→ **Your objective**: Starting at the line containing "def lbHbmB (m" and ending at the line containing "if need ≠ 0 then", print every line of the material below exactly, both ends included, and stop there.

======== Records for processing

-- ==== Sys2Proof/Machine/RegMap.lean ====
section
/-!
DEFINITION. The register fields of the control window, one constant per row of the source's register tables, and the
reset word of every address (R550-R553). A field is named by its unit and the source's field name.
-/
namespace Sys2Proof.Machine

/-- The access codes of R8. -/
inductive Acc where
  | ro | rw | rwh | w1c | wo | rc
deriving DecidableEq, Repr

/-- A field of a register word: the word's offset in its block, its lowest bit, its width and its access code. -/
structure Fld where
  off : Nat
  lo : Nat
  w : Nat
  acc : Acc
  rst : Nat := 0
deriving DecidableEq, Repr

/-- Base of the core windows in the model's own address space: one window per PHYSICAL core, since a logical window shows
the physical core that the core map places behind it (R544). -/
def coreKey : Nat := 0x100000000
/-- The window of physical core `p`. -/
def coreB (p : Nat) : Nat := coreKey + 0x1000 * p
def teB (p e : Nat) : Nat := coreB p + 0x400 + 0x80 * e
def xeB (p e : Nat) : Nat := coreB p + 0x600 + 0x80 * e
def qB (p : Nat) : Nat := coreB p + 0x800
def geB (p : Nat) : Nat := coreB p + 0x900
def leB (p : Nat) : Nat := coreB p + 0xA00
def tdB (p : Nat) : Nat := coreB p + 0xB00
def spmB (p : Nat) : Nat := coreB p + 0xC00
def dmaB (p : Nat) : Nat := coreB p + 0xD00
/-- The chip registers, and the log registers, by their whole address. -/
def chipB : Nat := 0
def tblB (n : Nat) : Nat := 0x2000 + 8 * n
def mgnB (m c : Nat) : Nat := 0x2010000 + 8 * (64 * m + c)
def regionB (r : Nat) : Nat := 0x2800 + 8 * r
def mcB (m : Nat) : Nat := 0x200000 + 0x10000 * m
def mcregB (m k : Nat) : Nat := mcB m + 0x100 + 8 * k
def mcbytesB (m k : Nat) : Nat := mcB m + 0x180 + 8 * k
def coachB (c : Nat) : Nat := 0x1000000 + 0x1000 * c
def cvecB (c v : Nat) : Nat := coachB c + 0x450 + 0x10 * v
def admVecB (k : Nat) : Nat := 0x3140 + 0x10 * k
def routeB (n : Nat) : Nat := 0x4000 + 8 * n
def sliceB (c : Nat) : Nat := 0x8000 + 8 * c
def portB (p : Nat) : Nat := 0x300000 + 0x4000 * p
def pcoreB (p : Nat) : Nat := 0x2C00 + 8 * p
def lbEklB (p : Nat) : Nat := 0x2020000 + 0x20 * p
def lbHbmB (m : Nat) : Nat := 0x2020200 + 0x20 * m
def coremapB (l : Nat) : Nat := 0x1000 + 8 * l
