/-- The work of an attention carriage: its units (R181); rows whose context needs more than 4,096 chunks end with BAD_ARG. -/
def buildAttn (p : Nat) (t : TdItem) : Eng TdItem := do
  let l := t.layer
  let s ← get
  if s.attnOk l = false then throw (leFlt p 0x35 t 0 0 0)
  let nq := At.nkv l * At.g l
  let long := (s.gs.rows.zipIdx.filter fun e => e.1.graph == t.graph && decide (4096 < chunksTo l e.1.pos)).map (·.2)
  if long ≠ [] then set (s.maskRows long Sc.badArg)
  let first := s.partFirst t.graph (Ca.chain t.carr)
  let units := ((s.unitsOf t.graph l).zipIdx.filter fun e => first + e.2 % At.apart l == t.pbase + Ca.lcore t.carr).map (·.1)
  if units ≠ [] then
    operand p t (Ca.a t.carr 0) (t.panelLen (128 * nq))
    if units.any (·.chunks == 1) ∨ Ca.a t.carr 1 ≠ Ca.noAddr then operand p t (Ca.a t.carr 1) (t.panelLen (128 * nq)) true
    if Ca.a t.carr 2 != Ca.noAddr then operand p t (Ca.a t.carr 2) 4608
  pure { t with units := units }

/-- The checks of a merge carriage (R182): its landing area holds one 512-byte slot per chunk and query head. -/
def buildMerge (p : Nat) (t : TdItem) : Eng TdItem := do
  let l := t.layer
  let s ← get
  if s.attnOk l = false then throw (leFlt p 0x35 t 0 0 0)
  let nq := At.nkv l * At.g l
  let need := landLen nq (s.mergedSets p t)
  if need ≠ 0 then
    operand p t (Ca.a t.carr 1) (t.panelLen (128 * nq)) true
    operand p t (Ca.a t.carr 3) (bits (Ca.param t.carr) 0 32)
    if bits (Ca.param t.carr) 0 32 < need then throw (tdFlt p 0x42 t)
  pure t

/-! ### The other kinds -/

/-- Whether a vector operation takes a second operand. -/
def vopBinary (v : Nat) : Bool := v == 4 || v == 5 || v == 8 || v == 9

/-- The checks of a vector carriage (R255). -/
def buildVu (p : Nat) (t : TdItem) : Eng TdItem := do
  let c := t.carr
  let l := t.layer
  let v := Ca.param c % 256
  if v = 10 ∧ Ld.attn l = false then throw (tdFlt p 0x42 t)
  operand p t (Ca.a c 0) (t.panelLen t.width)
  if vopBinary v then operand p t (Ca.a c 2) (t.panelLen t.width)
  operand p t (Ca.a c 1) (if v = 1 then t.slotLen (Ld.astride l) (Ld.nkstep l) else t.panelLen t.width) true
  pure { t with vector := true }

/-- The checks of carriages of the DMA (R254). -/
def buildDma (p : Nat) (t : TdItem) : Eng TdItem := do
  let c := t.carr
  let s ← get
  let d := ((s.graph t.graph).map Graph.dModel).getD 0
  if Ca.kind c = Kd.copy then operand p t (Ca.a c 0) (bits (Ca.param c) 0 32)
  else if Ca.kind c = Kd.wstage then operand p t (Ca.a c 2) (32896 * Ca.ntile c)
  else if Ca.kind c = Kd.embed then operand p t (Ca.a c 1) (t.panelLen d)
  else if Ca.kind c = Kd.push then operand p t (Ca.a c 0) (t.panelLen d)
  pure { t with vector := true }

/-- Build the work of a carriage by its kind (R254). -/
def buildWork (p : Nat) (t : TdItem) : Eng TdItem :=
  let k := Ca.kind t.carr
  if k = Kd.dense then buildDense p t
  else if k = Kd.delta then buildDelta p t
  else if k = Kd.adapter then buildAdapter p t
  else if k = Kd.pred then buildPred p t
  else if k = Kd.vu then buildVu p t
  else if k = Kd.attn then buildAttn p t
  else if k = Kd.merge then buildMerge p t
  else if k = Kd.nop then pure t
  else buildDma p t

/-- The TD reads the layer descriptor at LDESC, four accesses of 32 bytes, and keeps the copy (R261); poison is cause 0x43. -/
def readLayer (p : Nat) (t : TdItem) : Eng Unit := tableFetch p t.ldesc 128 (tdFlt p 0x43 t)

/-- The TD checks a carriage that it has accepted and builds its work (R261, R274). -/
def acceptWork (p i : Nat) (t : TdItem) (poisoned : Bool) : Eng Unit := do
  readLayer p t
  if poisoned then throw (tdFlt p 0x43 t)
  let s ← get
  if t.pbase + Ca.lcore t.carr ≠ s.logical p then throw (tdFlt p 0x42 t)
  addressForms p t
  let u ← buildWork p t
  modify fun s => (s.modItem p i fun _ => u).stageCarts p

/-- TD_DISPATCH_RX (R261): the oldest dispatch cart on its way to a core is accepted. -/
def execTdDispatchRx (core : Nat) (poisoned : Bool) (s : State) : Res :=
  .next (match (s.core core).disp with
    | [] => s
    | t :: rest =>
      let c := s.core core
      if c.cleared = false ∨ 32 ≤ c.td.length ∨ s.log.hold = true then s
      else
        let s := if c.td = [] then s.bump (tdB core) F.tdCycIdle (s.gcount - c.emptyAt) else s
        let l := Ca.layer t.carr
        let s := s.qAwait (Qk.dispatch core) (c.disp.length)
        let t := { t with layer := ((s.graph t.graph).map fun g => g.layers.getD l []).getD []
                          pins := ((s.graph t.graph).map fun g => SMap.look [] g.pins l).getD [] }
        let s := s.modCore core fun c => { c with disp := rest, td := c.td ++ [t] }
        s.work core c.td.length (acceptWork core c.td.length t poisoned))

end Sys2Proof.Machine
end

================

→ **Task result**:
def lbHbmB (m : Nat) : Nat := 0x2020200 + 0x20 * m
def coremapB (l : Nat) : Nat := 0x1000 + 8 * l
/-- The work of an attention carriage: its units (R181); rows whose context needs more than 4,096 chunks end with BAD_ARG. -/
def buildAttn (p : Nat) (t : TdItem) : Eng TdItem := do
  let l := t.layer
  let s ← get
  if s.attnOk l = false then throw (leFlt p 0x35 t 0 0 0)
  let nq := At.nkv l * At.g l
  let long := (s.gs.rows.zipIdx.filter fun e => e.1.graph == t.graph && decide (4096 < chunksTo l e.1.pos)).map (·.2)
  if long ≠ [] then set (s.maskRows long Sc.badArg)
  let first := s.partFirst t.graph (Ca.chain t.carr)
  let units := ((s.unitsOf t.graph l).zipIdx.filter fun e => first + e.2 % At.apart l == t.pbase + Ca.lcore t.carr).map (·.1)
  if units ≠ [] then
    operand p t (Ca.a t.carr 0) (t.panelLen (128 * nq))
    if units.any (·.chunks == 1) ∨ Ca.a t.carr 1 ≠ Ca.noAddr then operand p t (Ca.a t.carr 1) (t.panelLen (128 * nq)) true
    if Ca.a t.carr 2 != Ca.noAddr then operand p t (Ca.a t.carr 2) 4608
  pure { t with units := units }

/-- The checks of a merge carriage (R182): its landing area holds one 512-byte slot per chunk and query head. -/
def buildMerge (p : Nat) (t : TdItem) : Eng TdItem := do
  let l := t.layer
  let s ← get
  if s.attnOk l = false then throw (leFlt p 0x35 t 0 0 0)
  let nq := At.nkv l * At.g l
  let need := landLen nq (s.mergedSets p t)
  if need ≠ 0 then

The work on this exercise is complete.